* _STUDY MATERIAL_
/-- 40_construct.md R90, R95, R97: an explicit BUILD request under `Lazy` starts BUILD, holds until it has ended and then gets
the status. -/
def Obligations.ExplicitBuildBuildsAndReportsTheStatus : Prop :=
  ∀ (s : State) (p : Nat) (r : Reader) (x : Byte) (ws : List ReqWord) (rest : List Turn),
    s.policy = .lazy → s.phase = .uninit →
    s.readers[p]? = some r → r.held = none → r.todo = (0b011#3 ++ x) :: ws →
    s.schedule = .reader p :: .builder :: .builder :: .reader p :: rest →
    ∃ (t : State) (r' : Reader), Host.Core.run Sys2Proof.core 4 s = .next t ∧ t.spec = s.spec ∧
      t.schedule = rest ∧ t.readers[p]? = some r' ∧ r'.held = none ∧
      (SpecValid s.spec → t.phase = .ready (deriveIndex s.spec) ∧ r'.resp = some (.status .ready none)) ∧
      (∀ info, validate s.spec = .error info →
        t.phase = .failed info ∧ r'.resp = some (.status .failed (some info)))

/-! ### Concurrent Readers -/

/-- 41_lookup.md R101, R105, 60_exceptions.md R251: what an instruction does at its port depends on the table, the phase and
the port's own record alone: not on which port it is, on the other ports or on the policy. -/
def Obligations.OtherPortsDoNotMatter : Prop :=
  ∀ i s s' r, AtPort s r → AtPort s' r → s.spec = s'.spec → s.phase = s'.phase →
    ∃ t t' r', exec i s = .next t ∧ exec i s' = .next t' ∧ AtPort t r' ∧ AtPort t' r'

/-- 20_memory.md R46 item 2, 41_lookup.md R105: once `INIT` is settled the turns of two Readers can be taken in either order;
every port and the block end up the same. -/
def Obligations.TurnsOfTwoReadersCommute : Prop :=
  ∀ (s : State) (p q : Nat) (rest : List Turn), s.phase.settled = true → p ≠ q →
    p < s.readers.length → q < s.readers.length →
    ∃ t t' : State, Host.Core.run Sys2Proof.core 2 { s with schedule := .reader p :: .reader q :: rest } = .next t ∧
      Host.Core.run Sys2Proof.core 2 { s with schedule := .reader q :: .reader p :: rest } = .next t' ∧
      t.readers = t'.readers ∧ t.phase = t'.phase ∧ t.spec = t'.spec ∧ t.schedule = t'.schedule

/-! ### Encodings -/

/-- 30_encoding.md R60, R68, R71: every well-formed instruction is read back from its code, with every bit of its operand. -/
def Obligations.DecodeOfEncode : Prop := ∀ i : Instr, i.wf = true → decode (encode i) = .ok i

/-- 30_encoding.md R68, R71: the decoder reads nothing from a code that is not the instruction's own. -/
def Obligations.EncodeOfDecode : Prop := ∀ c i, decode c = .ok i → encode i = c ∧ i.wf = true

/-- 30_encoding.md R68, R71: words written out from the tables decode to what they stand for. -/
def Obligations.SampleWordsDecode : Prop :=
  decode (.request 0b00010101001) = .ok (.idle 0xA9) ∧
  decode (.request 0b00110101001) = .ok (.lookup 0xA9) ∧
  decode (.request 0b01000110110) = .ok (.rowRead 54) ∧
  decode (.request 0b01100000000) = .ok (.build 0) ∧
  decode (.request 0b10000000000) = .ok (.count 0) ∧
  decode (.request 0b10100000000) = .ok (.status 0) ∧
  decode (.request 0b11110101001) = .ok (.reserved 0b111 0xA9) ∧
  decode (.opcode 0b11101000) = .ok .inx ∧
  decode (.opcode 0b00111101) = .ok .andAbsX ∧
  decode (.opcode 0b01001010) = .ok .lsrAcc ∧
  decode (.opcode 0b11110000) = .ok .beq ∧
  decode (.opcode 0b10101001) = .ok .ldaImm ∧
  decode (.opcode 0b10010001) = .ok .staIndY ∧
  decode (.opcode 0b11111111) = .error (.absentOpcode 0xFF)

/-- 20_memory.md R44, 30_encoding.md R72: an opcode byte decodes exactly when it is one of the present addresses, which are
the opcodes of the default table. -/
def Obligations.PresentBytesAreTheDefaultOpcodes : Prop :=
  ∀ b : Byte, (∃ i, decode (.opcode b) = .ok i) ↔ b ∈ defaultSpec.map (·.opcode)

/-- 30_encoding.md R66: `pack` is injective where it is defined, a length of 0 included, and unpacking gives the descriptor
back (a length of 0 is the image of no valid descriptor). -/
def Obligations.PackLosesNothing : Prop :=
  ∀ d w, pack d = some w → (1 ≤ d.length → unpack w = some d) ∧ ∀ d', pack d' = some w → d' = d

/-- 30_encoding.md R66, R73: a word that unpacks is the packed word of what it unpacks to, and holds no reserved value. -/
def Obligations.OnlyPackedWordsUnpack : Prop :=
  ∀ w d, unpack w = some d → pack d = some w ∧ 1 ≤ d.length

/-- 30_encoding.md R69, 10_state.md R24, R25, 41_lookup.md R102, 95_test_vectors.md T-4 and P5: the bit form of the responses.
A failure report shows `INIT`, reason and opcode at every row, and the row where 8 bits hold it (90_conflicts.md C11).
That the six bits above a failure report are zero is log 9's. -/
def Obligations.ResponsesHaveTheirBitForm : Prop :=
  (∀ d n init info,
    Response.none.kind = 0 ∧ (Response.hit d).kind = 1 ∧ Response.miss.kind = 2 ∧ (Response.row d).kind = 3 ∧
    Response.noRow.kind = 4 ∧ (Response.count n).kind = 5 ∧ (Response.status init info).kind = 6) ∧
  (∀ x : Response, x.kind ≠ 7 ∧ (x.hitSignal = true ↔ ∃ d, x = .hit d)) ∧
  (∀ d, (Response.hit d).data = pack d ∧ (Response.row d).data = pack d) ∧
  (∀ n, n ≤ 256 → ∃ w, (Response.count n).data = some w ∧ w.toNat = n) ∧
  Response.none.data = .none ∧ Response.miss.data = .none ∧ Response.noRow.data = .none ∧
  (∀ init info, (Response.status init info).initBits = some init.code) ∧
  (InitState.uninit.code = 0b00 ∧ InitState.building.code = 0b01 ∧ InitState.ready.code = 0b10 ∧
    InitState.failed.code = 0b11) ∧
  (FailReason.lengthModeMismatch.code = 0b01 ∧ FailReason.duplicateOpcode.code = 0b10) ∧
  (∀ reason row opcode,
    ∃ b, (Response.status .failed (some ⟨reason, row, opcode⟩)).statusBits = some b ∧
      b.init = 0b11 ∧ b.reason = some reason.code ∧ b.opcode = some opcode ∧
      (row ≤ 255 → ∃ x, b.row = some x ∧ x.toNat = row) ∧ (255 < row → b.row = none)) ∧
  (∀ init info, init ≠ .failed →
    (Response.status init info).statusBits = some ⟨init.code, none, none, none⟩) ∧
  (∀ reason row opcode, row ≤ 255 →
    ∃ w, (Response.status .failed (some ⟨reason, row, opcode⟩)).data = some w ∧
      w.extractLsb' 0 2 = 0b11 ∧ w.extractLsb' 2 2 = reason.code ∧ (w.extractLsb' 4 8).toNat = row ∧
      w.extractLsb' 12 8 = opcode ∧ w.extractLsb' 20 6 = 0) ∧
  (Response.status .failed (some ⟨.duplicateOpcode, 5, 0xA9⟩)).data = some 0x00A905B ∧
  (Response.status .failed (some ⟨.duplicateOpcode, 69, 0xA9⟩)).data = some 0x00A945B ∧
  ∀ reason row opcode, 255 < row → (Response.status .failed (some ⟨reason, row, opcode⟩)).data = .none

/-! ### The consumer's rules -/

/-- 30_encoding.md R60, R62, R63: the twelve modes in code order, their codes and expected lengths, and how lengths, operand
bytes and formats go together. Seven of the lengths are general knowledge in the spec (log 5). -/
def Obligations.LengthIsOneMoreThanTheOperandBytes : Prop :=
  modes.map expectedLength = [1, 1, 2, 2, 2, 2, 3, 3, 3, 2, 2, 2] ∧
  modes.map modeCode = [0, 1, 2, 3, 4, 5, 6, 7, 8, 9, 10, 11] ∧
  (∀ m : Mode, expectedLength m = 1 + operandBytes m ∧ (formatOf m).length = expectedLength m ∧
    modeOfCode (modeCode m) = some m) ∧
  ∀ c : BitVec 4, 12 ≤ c.toNat → modeOfCode c = none

/-- 47_penalty_rules.md R221: the bytes an instruction occupies are its opcode byte and its operand bytes, and the next one
stands right after them unless the instruction transfers control. -/
def Obligations.InstructionOccupiesItsLength : Prop :=
  ∀ d pc e, 1 ≤ d.length →
    instructionAddrs pc d = pc :: operandAddrs pc d ∧ (operandAddrs pc d).length = d.length - 1 ∧
    (e.transfer = none → pcAfter pc d e = pc + BitVec.ofNat 16 d.length) ∧
    (∀ t, e.transfer = some t → pcAfter pc d e = t)

/-- 47_penalty_rules.md R224 and R225: marker `P` adds one cycle exactly when the indexed address is on another page than
its base; marker `B` adds none, one or two. -/
def Obligations.MarkersAddTheirPenalties : Prop :=
  ∀ d pc e,
    (d.penalty.p = true → e.effAddr.toNat / 256 ≠ e.baseAddr.toNat / 256 → penaltyP d e = 1) ∧
    (d.penalty.p = false ∨ e.effAddr.toNat / 256 = e.baseAddr.toNat / 256 → penaltyP d e = 0) ∧
    (d.penalty.b = false ∨ e.transfer = none → penaltyB d pc e = 0) ∧
    ∀ t, d.penalty.b = true → e.transfer = some t →
      (t.toNat / 256 = (pc + 2).toNat / 256 → penaltyB d pc e = 1) ∧
      (t.toNat / 256 ≠ (pc + 2).toNat / 256 → penaltyB d pc e = 2)

/-- 47_penalty_rules.md R223, R226: the charge is the base cycles and both penalties; a row with no marker costs exactly its
base cycles; without both markers on one row at most two cycles come on top (log 10). -/
def Obligations.ChargeIsBaseCyclesAndPenalties : Prop :=
  ∀ d pc e,
    cyclesCharged d pc e = d.baseCycles + penaltyP d e + penaltyB d pc e ∧
    d.baseCycles ≤ cyclesCharged d pc e ∧
    (¬(d.penalty.p = true ∧ d.penalty.b = true) → cyclesCharged d pc e ≤ d.baseCycles + 2) ∧
    (d.penalty = ⟨false, false⟩ → cyclesCharged d pc e = d.baseCycles)
end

* _TASK DESCRIPTION_
Reproduce word for word the material above, starting with the line that has "That the six" and stopping after the line that has "opcode⟩)).data = some w ∧".

* _TASK ANSWER_
That the six bits above a failure report are zero is log 9's. -/
def Obligations.ResponsesHaveTheirBitForm : Prop :=
  (∀ d n init info,
    Response.none.kind = 0 ∧ (Response.hit d).kind = 1 ∧ Response.miss.kind = 2 ∧ (Response.row d).kind = 3 ∧
    Response.noRow.kind = 4 ∧ (Response.count n).kind = 5 ∧ (Response.status init info).kind = 6) ∧
  (∀ x : Response, x.kind ≠ 7 ∧ (x.hitSignal = true ↔ ∃ d, x = .hit d)) ∧
  (∀ d, (Response.hit d).data = pack d ∧ (Response.row d).data = pack d) ∧
  (∀ n, n ≤ 256 → ∃ w, (Response.count n).data = some w ∧ w.toNat = n) ∧
  Response.none.data = .none ∧ Response.miss.data = .none ∧ Response.noRow.data = .none ∧
  (∀ init info, (Response.status init info).initBits = some init.code) ∧
  (InitState.uninit.code = 0b00 ∧ InitState.building.code = 0b01 ∧ InitState.ready.code = 0b10 ∧
    InitState.failed.code = 0b11) ∧
  (FailReason.lengthModeMismatch.code = 0b01 ∧ FailReason.duplicateOpcode.code = 0b10) ∧
  (∀ reason row opcode,
    ∃ b, (Response.status .failed (some ⟨reason, row, opcode⟩)).statusBits = some b ∧
      b.init = 0b11 ∧ b.reason = some reason.code ∧ b.opcode = some opcode ∧
      (row ≤ 255 → ∃ x, b.row = some x ∧ x.toNat = row) ∧ (255 < row → b.row = none)) ∧
  (∀ init info, init ≠ .failed →
    (Response.status init info).statusBits = some ⟨init.code, none, none, none⟩) ∧
  (∀ reason row opcode, row ≤ 255 →
    ∃ w, (Response.status .failed (some ⟨reason, row, opcode⟩)).data = some w ∧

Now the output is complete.